Segment Start: Data under study
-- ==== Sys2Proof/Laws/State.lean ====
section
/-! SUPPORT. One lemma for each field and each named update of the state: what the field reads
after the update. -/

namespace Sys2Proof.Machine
Segment End: Data under study
Segment Start: Data under study
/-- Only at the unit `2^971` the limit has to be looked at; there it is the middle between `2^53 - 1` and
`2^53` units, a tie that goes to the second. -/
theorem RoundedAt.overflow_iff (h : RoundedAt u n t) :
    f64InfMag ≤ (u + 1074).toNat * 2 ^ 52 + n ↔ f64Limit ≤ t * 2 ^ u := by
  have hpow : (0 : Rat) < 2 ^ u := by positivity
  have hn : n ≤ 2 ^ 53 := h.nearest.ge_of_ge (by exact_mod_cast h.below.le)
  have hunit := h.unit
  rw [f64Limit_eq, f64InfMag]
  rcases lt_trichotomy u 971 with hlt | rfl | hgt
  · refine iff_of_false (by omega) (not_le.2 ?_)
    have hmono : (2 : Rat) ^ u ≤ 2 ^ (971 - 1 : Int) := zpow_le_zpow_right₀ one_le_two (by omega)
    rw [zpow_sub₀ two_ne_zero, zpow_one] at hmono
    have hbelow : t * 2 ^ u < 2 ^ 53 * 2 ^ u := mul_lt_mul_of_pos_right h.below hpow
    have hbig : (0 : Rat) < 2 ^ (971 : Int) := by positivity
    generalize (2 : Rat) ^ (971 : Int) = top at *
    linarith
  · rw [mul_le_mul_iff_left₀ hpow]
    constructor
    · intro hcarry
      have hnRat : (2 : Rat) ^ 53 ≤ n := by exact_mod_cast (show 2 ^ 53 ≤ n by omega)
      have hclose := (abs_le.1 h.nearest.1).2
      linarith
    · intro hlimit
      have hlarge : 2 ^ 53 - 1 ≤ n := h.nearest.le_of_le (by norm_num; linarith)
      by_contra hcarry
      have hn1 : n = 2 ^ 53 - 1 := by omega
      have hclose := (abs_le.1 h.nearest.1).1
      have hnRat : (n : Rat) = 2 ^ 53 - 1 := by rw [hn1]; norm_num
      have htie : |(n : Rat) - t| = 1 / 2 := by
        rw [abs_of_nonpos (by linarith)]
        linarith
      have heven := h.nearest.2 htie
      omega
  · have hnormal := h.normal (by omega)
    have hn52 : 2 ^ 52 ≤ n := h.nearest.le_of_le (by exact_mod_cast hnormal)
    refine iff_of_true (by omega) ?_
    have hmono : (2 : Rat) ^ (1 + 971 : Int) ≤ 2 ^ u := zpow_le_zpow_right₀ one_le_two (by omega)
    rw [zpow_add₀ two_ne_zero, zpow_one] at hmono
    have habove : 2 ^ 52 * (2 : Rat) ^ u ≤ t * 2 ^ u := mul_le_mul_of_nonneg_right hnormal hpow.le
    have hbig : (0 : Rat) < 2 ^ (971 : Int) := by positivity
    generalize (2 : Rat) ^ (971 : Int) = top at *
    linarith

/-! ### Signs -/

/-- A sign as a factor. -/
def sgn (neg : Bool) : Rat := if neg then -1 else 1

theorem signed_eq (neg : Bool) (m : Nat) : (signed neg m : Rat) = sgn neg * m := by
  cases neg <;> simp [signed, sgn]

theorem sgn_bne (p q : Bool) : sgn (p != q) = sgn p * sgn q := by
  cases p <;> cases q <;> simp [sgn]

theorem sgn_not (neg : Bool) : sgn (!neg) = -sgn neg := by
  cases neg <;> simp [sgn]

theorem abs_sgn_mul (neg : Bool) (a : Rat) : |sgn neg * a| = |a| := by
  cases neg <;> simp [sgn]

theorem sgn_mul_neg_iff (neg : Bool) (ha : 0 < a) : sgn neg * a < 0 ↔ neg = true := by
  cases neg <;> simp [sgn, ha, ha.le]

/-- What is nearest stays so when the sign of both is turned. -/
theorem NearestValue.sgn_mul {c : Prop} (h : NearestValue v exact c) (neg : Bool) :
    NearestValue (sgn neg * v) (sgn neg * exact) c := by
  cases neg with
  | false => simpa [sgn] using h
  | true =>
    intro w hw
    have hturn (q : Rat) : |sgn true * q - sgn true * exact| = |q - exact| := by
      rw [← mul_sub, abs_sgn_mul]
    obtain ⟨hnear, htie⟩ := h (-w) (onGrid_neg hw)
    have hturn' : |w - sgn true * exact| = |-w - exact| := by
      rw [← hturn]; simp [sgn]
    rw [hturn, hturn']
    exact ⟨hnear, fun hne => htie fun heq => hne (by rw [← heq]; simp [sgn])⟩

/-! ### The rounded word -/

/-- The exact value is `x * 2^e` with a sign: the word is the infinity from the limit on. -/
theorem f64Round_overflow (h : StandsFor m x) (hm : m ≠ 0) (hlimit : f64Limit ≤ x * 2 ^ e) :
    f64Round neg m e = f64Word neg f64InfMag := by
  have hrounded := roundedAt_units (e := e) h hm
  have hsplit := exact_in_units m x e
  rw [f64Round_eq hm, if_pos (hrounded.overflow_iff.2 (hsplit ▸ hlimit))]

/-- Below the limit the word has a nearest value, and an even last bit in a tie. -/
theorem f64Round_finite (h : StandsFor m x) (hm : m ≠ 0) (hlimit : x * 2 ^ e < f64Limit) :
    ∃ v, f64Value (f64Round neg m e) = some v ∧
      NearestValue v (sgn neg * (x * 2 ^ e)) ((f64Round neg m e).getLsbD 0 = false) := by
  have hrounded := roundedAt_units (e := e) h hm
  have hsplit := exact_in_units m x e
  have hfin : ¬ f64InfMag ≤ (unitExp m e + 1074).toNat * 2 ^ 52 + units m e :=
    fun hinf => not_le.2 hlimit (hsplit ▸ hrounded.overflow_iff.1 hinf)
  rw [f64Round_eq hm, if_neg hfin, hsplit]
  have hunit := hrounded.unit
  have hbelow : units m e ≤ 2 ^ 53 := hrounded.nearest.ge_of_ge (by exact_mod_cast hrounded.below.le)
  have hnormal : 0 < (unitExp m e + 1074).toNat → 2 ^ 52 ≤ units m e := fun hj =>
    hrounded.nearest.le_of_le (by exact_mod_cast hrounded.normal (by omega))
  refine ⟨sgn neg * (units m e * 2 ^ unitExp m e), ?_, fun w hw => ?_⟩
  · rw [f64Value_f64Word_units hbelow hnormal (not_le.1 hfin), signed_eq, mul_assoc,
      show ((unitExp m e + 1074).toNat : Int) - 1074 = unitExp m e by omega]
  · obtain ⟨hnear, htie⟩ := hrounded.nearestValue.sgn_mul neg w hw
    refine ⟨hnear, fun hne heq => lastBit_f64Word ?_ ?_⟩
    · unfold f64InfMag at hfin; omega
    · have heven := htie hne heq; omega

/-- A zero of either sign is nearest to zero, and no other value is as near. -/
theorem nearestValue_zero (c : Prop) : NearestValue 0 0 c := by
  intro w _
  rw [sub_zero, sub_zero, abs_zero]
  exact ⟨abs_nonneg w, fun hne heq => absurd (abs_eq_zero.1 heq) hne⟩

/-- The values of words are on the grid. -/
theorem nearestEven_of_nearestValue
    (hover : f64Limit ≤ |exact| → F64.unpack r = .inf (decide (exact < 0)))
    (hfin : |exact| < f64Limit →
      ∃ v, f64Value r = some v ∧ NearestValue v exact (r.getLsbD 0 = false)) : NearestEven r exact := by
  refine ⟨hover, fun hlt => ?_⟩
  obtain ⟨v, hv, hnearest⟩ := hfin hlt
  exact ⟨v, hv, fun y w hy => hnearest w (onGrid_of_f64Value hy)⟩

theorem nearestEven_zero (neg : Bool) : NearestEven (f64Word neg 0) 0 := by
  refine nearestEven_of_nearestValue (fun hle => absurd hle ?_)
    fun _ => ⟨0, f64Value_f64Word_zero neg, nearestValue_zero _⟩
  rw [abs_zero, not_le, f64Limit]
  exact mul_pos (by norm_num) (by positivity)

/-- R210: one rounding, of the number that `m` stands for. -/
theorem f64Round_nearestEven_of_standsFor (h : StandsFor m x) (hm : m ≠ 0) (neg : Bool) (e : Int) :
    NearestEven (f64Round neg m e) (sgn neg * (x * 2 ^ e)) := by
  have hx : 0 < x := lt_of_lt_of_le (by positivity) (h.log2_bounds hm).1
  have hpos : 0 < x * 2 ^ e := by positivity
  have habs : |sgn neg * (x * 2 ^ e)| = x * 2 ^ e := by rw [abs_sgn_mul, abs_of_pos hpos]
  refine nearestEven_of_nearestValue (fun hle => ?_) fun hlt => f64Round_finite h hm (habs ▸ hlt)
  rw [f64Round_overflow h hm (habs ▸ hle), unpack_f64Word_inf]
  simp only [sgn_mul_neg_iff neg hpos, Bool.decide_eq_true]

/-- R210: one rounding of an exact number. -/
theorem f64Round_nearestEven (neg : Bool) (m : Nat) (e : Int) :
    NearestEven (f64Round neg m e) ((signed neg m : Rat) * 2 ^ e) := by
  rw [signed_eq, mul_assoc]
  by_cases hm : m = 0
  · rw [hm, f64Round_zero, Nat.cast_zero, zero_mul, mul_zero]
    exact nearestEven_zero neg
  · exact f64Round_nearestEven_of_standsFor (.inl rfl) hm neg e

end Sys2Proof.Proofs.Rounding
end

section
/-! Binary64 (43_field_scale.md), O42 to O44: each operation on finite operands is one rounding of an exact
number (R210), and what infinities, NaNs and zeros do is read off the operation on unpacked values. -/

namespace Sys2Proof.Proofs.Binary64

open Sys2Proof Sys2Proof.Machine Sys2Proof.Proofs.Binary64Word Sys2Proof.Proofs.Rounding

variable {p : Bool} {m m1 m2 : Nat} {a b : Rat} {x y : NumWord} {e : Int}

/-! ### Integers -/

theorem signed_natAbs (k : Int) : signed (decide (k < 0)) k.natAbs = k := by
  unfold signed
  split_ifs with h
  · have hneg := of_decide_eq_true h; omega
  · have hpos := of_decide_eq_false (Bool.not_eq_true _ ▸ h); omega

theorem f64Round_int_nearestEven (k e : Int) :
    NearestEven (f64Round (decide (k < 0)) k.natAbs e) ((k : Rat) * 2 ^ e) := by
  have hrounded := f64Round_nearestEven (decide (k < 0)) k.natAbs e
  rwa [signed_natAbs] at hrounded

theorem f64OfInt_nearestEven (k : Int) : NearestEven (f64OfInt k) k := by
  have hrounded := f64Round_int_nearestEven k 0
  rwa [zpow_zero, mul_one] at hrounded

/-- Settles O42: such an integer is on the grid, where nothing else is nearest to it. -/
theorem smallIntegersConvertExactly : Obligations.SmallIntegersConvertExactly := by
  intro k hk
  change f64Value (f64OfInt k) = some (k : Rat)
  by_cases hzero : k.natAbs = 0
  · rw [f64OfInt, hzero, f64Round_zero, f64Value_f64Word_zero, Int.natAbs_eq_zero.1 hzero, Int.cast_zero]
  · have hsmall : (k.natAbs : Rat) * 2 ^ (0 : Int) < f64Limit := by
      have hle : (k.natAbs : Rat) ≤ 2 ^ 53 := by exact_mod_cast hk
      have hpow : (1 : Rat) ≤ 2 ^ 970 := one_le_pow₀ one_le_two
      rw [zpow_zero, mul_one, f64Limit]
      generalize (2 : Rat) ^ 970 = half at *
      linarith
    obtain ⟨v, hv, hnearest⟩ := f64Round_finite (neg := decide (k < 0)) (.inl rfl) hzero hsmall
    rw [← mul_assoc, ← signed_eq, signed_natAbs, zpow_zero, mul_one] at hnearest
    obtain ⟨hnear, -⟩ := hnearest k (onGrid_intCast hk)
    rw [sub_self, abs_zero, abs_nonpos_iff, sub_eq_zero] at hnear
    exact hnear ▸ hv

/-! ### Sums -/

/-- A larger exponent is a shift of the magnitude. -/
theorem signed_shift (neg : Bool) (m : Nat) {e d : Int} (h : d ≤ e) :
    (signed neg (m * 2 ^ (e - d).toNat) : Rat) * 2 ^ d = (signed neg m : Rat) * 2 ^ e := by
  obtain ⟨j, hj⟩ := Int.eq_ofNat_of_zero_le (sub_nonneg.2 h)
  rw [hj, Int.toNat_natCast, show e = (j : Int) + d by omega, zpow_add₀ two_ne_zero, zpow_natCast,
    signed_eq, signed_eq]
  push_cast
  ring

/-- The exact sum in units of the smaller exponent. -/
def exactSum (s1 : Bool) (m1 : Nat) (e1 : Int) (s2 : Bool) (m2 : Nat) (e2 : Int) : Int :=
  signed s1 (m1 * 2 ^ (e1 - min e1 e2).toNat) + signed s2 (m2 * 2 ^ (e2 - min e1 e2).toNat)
Segment End: Data under study
### Exercise directions:
Which lines above run from the one containing "Obligations.SmallIntegersConvertExactly := by" down to the one containing "theorem signed_shift (neg"? Repeat exactly those, both ends included, and nothing else.

### Finished exercise:
theorem smallIntegersConvertExactly : Obligations.SmallIntegersConvertExactly := by
  intro k hk
  change f64Value (f64OfInt k) = some (k : Rat)
  by_cases hzero : k.natAbs = 0
  · rw [f64OfInt, hzero, f64Round_zero, f64Value_f64Word_zero, Int.natAbs_eq_zero.1 hzero, Int.cast_zero]
  · have hsmall : (k.natAbs : Rat) * 2 ^ (0 : Int) < f64Limit := by
      have hle : (k.natAbs : Rat) ≤ 2 ^ 53 := by exact_mod_cast hk
      have hpow : (1 : Rat) ≤ 2 ^ 970 := one_le_pow₀ one_le_two
      rw [zpow_zero, mul_one, f64Limit]
      generalize (2 : Rat) ^ 970 = half at *
      linarith
    obtain ⟨v, hv, hnearest⟩ := f64Round_finite (neg := decide (k < 0)) (.inl rfl) hzero hsmall
    rw [← mul_assoc, ← signed_eq, signed_natAbs, zpow_zero, mul_one] at hnearest
    obtain ⟨hnear, -⟩ := hnearest k (onGrid_intCast hk)
    rw [sub_self, abs_zero, abs_nonpos_iff, sub_eq_zero] at hnear
    exact hnear ▸ hv

/-! ### Sums -/

/-- A larger exponent is a shift of the magnitude. -/
theorem signed_shift (neg : Bool) (m : Nat) {e d : Int} (h : d ≤ e) :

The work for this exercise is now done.